Within the records below, how many lines hold the word "that"? Only the number should be returned.

** Records for the exercise follows **

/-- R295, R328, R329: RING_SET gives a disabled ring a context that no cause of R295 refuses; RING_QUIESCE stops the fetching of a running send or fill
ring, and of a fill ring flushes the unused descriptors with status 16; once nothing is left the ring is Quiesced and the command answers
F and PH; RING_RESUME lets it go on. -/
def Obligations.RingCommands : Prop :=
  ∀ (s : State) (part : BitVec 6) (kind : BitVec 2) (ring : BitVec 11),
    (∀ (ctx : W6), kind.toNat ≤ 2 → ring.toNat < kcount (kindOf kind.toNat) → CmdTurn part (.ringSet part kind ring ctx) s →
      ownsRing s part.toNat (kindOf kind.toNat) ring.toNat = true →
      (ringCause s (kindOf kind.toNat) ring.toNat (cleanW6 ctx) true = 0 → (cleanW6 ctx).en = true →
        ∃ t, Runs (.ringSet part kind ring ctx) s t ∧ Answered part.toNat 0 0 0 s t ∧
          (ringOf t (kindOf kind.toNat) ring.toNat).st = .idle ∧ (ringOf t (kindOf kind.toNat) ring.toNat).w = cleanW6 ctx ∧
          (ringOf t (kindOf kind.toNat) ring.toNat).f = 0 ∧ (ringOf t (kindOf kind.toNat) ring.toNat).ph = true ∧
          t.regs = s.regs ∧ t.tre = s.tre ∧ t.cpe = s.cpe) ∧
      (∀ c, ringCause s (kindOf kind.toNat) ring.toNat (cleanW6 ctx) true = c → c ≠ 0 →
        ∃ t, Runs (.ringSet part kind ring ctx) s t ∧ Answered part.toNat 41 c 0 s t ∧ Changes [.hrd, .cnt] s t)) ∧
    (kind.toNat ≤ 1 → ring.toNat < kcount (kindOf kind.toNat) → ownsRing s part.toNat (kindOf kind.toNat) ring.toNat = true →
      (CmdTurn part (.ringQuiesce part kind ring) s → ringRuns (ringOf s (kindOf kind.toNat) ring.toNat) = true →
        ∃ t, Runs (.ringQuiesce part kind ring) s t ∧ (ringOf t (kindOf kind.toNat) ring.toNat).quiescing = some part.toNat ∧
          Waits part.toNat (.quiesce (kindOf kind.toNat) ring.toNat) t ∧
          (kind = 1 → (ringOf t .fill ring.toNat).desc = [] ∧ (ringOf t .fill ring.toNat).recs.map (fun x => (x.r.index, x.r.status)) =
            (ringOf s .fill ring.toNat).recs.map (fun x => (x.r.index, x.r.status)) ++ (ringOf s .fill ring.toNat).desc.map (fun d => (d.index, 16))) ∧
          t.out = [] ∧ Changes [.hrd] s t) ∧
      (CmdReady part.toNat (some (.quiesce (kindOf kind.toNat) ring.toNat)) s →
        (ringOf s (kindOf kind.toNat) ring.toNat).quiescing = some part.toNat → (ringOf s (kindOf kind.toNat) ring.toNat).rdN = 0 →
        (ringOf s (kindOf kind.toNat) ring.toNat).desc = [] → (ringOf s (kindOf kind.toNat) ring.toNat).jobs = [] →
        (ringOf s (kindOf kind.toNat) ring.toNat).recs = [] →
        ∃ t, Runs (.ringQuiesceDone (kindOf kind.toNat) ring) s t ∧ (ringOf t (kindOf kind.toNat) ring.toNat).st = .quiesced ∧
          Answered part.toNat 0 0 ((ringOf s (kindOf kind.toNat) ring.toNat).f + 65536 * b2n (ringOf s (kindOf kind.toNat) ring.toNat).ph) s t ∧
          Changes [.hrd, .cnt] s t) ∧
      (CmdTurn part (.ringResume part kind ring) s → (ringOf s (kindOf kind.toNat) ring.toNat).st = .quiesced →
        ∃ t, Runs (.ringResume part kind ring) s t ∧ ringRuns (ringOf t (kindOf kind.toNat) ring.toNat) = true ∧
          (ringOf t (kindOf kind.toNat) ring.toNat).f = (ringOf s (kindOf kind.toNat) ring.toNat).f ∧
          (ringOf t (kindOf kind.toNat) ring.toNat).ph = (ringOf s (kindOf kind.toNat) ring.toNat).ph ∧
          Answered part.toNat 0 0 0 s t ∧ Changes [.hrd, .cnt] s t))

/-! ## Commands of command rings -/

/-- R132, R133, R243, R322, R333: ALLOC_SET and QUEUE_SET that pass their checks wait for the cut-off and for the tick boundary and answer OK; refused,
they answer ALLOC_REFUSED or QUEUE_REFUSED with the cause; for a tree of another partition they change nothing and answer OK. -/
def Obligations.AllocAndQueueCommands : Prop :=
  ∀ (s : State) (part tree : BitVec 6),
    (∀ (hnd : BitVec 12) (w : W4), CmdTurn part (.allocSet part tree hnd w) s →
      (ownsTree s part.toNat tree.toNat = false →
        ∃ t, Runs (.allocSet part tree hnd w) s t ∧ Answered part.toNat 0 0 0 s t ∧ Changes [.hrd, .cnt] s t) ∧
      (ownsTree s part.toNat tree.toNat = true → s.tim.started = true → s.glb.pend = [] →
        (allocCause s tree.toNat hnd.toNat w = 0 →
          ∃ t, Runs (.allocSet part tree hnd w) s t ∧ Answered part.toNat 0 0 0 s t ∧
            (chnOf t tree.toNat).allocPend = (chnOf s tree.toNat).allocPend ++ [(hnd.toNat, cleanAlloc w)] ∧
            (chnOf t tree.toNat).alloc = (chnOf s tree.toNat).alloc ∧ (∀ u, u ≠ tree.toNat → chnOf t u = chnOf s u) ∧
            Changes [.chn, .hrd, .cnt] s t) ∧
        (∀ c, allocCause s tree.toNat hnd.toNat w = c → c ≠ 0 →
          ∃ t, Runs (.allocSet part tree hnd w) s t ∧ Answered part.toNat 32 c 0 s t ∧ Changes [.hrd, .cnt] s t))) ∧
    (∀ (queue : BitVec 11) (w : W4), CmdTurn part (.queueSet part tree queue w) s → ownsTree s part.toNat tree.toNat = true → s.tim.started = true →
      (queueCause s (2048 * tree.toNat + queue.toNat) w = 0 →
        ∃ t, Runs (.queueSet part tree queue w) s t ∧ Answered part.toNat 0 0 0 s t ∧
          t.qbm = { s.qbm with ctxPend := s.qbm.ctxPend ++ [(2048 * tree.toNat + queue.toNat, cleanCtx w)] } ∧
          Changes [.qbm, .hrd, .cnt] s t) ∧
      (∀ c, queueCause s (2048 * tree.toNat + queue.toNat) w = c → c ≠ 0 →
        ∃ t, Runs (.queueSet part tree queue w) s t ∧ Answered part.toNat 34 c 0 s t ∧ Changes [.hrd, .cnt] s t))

** End of Records for the exercise **
** Records for the exercise follows **

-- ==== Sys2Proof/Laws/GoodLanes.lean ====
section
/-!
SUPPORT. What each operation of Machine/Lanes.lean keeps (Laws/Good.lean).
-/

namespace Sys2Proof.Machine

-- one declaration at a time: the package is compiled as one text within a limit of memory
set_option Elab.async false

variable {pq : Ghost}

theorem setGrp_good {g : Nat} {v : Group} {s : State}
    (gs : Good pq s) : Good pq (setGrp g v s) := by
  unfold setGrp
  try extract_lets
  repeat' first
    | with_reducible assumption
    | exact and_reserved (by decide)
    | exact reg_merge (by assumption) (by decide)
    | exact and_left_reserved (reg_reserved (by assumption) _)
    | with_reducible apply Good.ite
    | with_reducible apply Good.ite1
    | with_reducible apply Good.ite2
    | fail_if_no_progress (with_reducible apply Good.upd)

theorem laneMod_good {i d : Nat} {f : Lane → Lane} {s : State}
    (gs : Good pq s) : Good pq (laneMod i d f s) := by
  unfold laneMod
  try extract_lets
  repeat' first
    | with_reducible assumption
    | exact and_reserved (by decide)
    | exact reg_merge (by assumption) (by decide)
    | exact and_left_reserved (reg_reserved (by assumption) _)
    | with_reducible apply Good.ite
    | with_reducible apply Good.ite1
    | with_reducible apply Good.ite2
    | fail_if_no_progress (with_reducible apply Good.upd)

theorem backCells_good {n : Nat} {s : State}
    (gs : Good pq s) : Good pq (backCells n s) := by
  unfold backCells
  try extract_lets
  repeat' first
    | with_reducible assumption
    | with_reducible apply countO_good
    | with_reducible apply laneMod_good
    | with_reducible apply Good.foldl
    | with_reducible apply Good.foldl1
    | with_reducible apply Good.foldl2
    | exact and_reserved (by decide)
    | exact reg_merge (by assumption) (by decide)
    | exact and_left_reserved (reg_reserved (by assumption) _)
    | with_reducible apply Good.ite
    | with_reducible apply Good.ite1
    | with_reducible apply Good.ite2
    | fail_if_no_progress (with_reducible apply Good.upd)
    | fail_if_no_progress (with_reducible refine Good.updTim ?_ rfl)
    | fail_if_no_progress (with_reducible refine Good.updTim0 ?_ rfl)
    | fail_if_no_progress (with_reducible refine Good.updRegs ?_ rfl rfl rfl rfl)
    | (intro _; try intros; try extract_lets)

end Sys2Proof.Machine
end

** End of Records for the exercise **
** Records for the exercise follows **

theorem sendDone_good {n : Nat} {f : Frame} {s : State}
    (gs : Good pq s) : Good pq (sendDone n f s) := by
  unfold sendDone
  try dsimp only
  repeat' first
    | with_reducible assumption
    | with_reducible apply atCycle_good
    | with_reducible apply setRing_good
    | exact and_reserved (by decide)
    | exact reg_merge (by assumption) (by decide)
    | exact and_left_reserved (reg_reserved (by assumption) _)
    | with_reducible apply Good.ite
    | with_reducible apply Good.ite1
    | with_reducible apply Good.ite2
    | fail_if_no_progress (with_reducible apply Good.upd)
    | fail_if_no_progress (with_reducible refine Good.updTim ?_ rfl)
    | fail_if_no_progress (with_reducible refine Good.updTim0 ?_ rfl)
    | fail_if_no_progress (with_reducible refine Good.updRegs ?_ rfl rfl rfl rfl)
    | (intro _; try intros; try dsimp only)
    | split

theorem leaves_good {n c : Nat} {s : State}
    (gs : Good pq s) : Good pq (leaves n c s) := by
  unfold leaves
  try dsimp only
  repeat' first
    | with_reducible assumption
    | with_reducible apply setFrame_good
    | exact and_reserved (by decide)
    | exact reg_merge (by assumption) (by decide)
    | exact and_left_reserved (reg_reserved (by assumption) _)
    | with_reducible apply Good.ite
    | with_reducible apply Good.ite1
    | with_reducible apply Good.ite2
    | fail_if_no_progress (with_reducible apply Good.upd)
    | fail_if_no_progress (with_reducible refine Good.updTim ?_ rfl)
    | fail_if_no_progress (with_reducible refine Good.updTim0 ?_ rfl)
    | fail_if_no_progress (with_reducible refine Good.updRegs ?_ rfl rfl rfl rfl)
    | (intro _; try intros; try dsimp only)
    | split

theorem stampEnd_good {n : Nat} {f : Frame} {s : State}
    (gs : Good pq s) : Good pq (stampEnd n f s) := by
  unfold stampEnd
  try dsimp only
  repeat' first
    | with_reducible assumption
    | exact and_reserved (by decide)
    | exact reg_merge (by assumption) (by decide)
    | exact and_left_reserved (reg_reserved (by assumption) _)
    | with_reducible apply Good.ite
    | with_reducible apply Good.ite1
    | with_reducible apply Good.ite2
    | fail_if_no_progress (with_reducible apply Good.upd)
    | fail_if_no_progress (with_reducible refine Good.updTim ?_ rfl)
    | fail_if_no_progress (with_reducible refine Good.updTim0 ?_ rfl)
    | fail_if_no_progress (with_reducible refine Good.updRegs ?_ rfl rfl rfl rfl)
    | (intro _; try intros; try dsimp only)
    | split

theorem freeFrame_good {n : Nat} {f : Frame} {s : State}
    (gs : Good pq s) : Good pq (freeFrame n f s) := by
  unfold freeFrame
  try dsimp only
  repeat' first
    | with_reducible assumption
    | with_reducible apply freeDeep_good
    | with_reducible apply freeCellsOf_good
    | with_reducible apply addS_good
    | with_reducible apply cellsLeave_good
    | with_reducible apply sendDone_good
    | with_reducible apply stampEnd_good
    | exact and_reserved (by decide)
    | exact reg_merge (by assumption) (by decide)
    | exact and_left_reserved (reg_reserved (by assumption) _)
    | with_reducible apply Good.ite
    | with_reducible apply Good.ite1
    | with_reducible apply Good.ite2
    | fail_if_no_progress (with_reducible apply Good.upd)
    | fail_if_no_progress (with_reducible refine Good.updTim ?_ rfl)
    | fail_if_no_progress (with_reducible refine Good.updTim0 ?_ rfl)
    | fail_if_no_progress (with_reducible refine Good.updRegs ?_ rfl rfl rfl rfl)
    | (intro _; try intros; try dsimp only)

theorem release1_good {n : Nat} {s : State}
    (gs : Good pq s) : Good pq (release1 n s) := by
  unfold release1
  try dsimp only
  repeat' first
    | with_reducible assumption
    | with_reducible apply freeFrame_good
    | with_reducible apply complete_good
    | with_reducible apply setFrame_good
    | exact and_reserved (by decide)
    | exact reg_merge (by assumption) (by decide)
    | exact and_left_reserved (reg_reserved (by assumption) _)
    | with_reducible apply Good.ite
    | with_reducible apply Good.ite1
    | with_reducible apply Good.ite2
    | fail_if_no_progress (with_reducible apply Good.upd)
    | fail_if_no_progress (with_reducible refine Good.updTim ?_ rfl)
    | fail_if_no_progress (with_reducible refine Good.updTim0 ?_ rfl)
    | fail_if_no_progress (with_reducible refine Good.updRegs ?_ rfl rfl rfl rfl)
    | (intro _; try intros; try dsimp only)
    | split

** End of Records for the exercise **

• **Written response**
2